START Source data

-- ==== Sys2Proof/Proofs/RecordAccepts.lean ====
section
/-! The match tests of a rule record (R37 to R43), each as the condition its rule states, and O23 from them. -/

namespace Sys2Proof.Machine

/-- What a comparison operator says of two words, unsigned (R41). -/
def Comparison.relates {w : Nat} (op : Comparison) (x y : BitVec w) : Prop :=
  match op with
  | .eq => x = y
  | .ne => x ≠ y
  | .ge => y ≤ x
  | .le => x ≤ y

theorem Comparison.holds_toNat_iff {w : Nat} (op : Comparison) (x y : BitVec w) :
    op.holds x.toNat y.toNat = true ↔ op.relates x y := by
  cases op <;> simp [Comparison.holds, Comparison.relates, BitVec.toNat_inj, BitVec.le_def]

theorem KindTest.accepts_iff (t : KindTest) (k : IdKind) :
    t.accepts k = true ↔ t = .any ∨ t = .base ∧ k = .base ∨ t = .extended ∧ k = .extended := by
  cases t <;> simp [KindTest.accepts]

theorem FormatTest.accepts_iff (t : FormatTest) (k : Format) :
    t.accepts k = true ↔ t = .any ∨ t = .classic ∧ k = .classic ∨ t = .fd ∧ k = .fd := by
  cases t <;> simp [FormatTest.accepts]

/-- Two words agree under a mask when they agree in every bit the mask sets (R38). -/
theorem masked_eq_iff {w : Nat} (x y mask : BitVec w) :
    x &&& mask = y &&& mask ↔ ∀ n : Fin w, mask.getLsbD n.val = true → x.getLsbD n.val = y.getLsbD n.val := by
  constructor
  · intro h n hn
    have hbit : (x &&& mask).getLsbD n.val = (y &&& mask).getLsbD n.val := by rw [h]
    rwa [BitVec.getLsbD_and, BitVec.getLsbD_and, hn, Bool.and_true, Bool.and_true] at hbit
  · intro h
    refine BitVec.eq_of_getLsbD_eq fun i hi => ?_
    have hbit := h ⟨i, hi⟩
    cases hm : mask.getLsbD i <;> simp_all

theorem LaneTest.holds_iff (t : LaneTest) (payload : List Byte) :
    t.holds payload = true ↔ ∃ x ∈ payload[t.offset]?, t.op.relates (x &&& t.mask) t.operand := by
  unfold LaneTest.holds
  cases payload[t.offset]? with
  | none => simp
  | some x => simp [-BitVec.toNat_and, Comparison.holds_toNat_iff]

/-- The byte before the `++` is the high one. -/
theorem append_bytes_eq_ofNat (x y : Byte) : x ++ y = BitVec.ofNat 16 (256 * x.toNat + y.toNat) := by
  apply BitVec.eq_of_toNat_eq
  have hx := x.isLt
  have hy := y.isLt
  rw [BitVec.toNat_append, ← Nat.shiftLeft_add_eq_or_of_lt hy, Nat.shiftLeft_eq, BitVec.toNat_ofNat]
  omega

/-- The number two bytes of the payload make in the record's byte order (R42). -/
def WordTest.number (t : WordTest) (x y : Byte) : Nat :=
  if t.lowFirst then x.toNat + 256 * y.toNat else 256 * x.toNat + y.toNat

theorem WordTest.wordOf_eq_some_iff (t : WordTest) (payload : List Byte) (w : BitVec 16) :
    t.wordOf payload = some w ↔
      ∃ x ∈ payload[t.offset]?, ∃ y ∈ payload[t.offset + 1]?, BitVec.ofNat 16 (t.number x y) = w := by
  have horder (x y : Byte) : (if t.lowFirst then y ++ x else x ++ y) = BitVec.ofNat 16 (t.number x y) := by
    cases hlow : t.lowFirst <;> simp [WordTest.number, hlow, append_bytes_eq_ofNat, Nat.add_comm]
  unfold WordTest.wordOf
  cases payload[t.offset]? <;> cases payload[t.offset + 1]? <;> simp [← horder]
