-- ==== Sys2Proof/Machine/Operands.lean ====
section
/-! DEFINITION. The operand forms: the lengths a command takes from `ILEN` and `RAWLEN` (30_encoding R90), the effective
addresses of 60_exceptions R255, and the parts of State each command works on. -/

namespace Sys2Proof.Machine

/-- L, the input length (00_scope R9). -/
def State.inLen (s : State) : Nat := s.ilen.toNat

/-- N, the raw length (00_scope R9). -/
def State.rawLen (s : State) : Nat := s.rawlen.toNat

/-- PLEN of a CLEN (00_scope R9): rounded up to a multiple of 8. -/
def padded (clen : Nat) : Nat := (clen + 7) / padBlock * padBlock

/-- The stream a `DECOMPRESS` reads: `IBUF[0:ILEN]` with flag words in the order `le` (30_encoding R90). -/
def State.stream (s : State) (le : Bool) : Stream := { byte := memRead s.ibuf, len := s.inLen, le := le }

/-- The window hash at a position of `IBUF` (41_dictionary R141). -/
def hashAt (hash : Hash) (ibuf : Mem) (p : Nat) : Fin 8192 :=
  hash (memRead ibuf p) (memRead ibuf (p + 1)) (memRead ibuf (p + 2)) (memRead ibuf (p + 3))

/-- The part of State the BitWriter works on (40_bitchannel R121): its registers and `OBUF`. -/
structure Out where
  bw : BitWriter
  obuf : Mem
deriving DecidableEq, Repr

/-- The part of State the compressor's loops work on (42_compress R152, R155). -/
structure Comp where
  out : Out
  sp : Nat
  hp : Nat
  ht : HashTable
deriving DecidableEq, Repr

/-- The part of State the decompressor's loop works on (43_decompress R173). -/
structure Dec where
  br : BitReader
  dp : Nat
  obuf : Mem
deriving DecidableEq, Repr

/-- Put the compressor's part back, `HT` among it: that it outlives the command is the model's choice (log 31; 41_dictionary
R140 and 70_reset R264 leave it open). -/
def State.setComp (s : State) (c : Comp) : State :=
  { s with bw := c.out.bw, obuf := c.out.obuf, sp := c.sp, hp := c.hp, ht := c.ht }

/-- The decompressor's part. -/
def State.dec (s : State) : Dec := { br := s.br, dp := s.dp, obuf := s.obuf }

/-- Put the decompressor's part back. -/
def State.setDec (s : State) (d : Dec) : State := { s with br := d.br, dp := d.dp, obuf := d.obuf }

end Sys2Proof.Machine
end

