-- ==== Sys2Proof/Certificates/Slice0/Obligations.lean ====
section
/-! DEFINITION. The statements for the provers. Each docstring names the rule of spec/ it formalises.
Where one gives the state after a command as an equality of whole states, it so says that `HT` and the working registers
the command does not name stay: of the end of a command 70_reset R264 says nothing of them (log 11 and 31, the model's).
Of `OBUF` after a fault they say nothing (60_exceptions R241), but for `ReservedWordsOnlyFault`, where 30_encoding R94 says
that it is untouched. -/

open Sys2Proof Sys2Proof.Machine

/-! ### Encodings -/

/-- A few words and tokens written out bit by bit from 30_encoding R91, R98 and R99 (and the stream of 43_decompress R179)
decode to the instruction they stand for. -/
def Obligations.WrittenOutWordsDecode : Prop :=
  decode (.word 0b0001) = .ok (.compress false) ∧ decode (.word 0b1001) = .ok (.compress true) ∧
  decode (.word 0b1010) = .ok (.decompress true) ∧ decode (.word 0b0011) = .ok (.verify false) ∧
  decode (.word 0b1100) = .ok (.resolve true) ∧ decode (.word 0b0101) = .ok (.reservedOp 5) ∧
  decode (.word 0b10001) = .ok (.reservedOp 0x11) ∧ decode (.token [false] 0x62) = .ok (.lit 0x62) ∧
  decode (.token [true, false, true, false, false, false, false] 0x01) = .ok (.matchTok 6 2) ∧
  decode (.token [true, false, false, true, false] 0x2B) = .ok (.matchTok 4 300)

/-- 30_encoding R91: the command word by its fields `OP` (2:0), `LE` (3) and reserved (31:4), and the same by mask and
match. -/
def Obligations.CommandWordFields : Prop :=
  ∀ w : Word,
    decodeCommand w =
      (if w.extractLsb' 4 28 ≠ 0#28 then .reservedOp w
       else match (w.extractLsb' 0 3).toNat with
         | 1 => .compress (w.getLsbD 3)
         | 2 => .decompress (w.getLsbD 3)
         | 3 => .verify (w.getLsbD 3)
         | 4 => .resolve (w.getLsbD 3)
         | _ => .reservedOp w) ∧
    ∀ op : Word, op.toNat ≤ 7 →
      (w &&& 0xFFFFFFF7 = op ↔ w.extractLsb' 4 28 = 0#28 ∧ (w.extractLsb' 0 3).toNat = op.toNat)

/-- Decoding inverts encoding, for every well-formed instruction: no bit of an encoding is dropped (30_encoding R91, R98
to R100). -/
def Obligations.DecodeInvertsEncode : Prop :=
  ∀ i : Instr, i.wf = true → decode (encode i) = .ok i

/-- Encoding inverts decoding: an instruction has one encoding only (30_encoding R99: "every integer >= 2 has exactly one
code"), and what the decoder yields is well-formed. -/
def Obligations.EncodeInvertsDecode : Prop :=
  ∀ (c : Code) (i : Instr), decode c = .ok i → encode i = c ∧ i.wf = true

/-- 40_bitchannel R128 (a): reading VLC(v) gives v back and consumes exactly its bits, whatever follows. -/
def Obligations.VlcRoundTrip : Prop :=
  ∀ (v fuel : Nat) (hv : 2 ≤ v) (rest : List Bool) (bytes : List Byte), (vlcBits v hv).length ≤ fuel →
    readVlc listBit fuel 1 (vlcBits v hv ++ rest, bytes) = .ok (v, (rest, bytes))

END Source data

Assigned task: Write out every line in the data that holds the string "Machine".

Output for this task:
namespace Sys2Proof.Machine
-- ==== Sys2Proof/Machine/Operands.lean ====
namespace Sys2Proof.Machine
end Sys2Proof.Machine
open Sys2Proof Sys2Proof.Machine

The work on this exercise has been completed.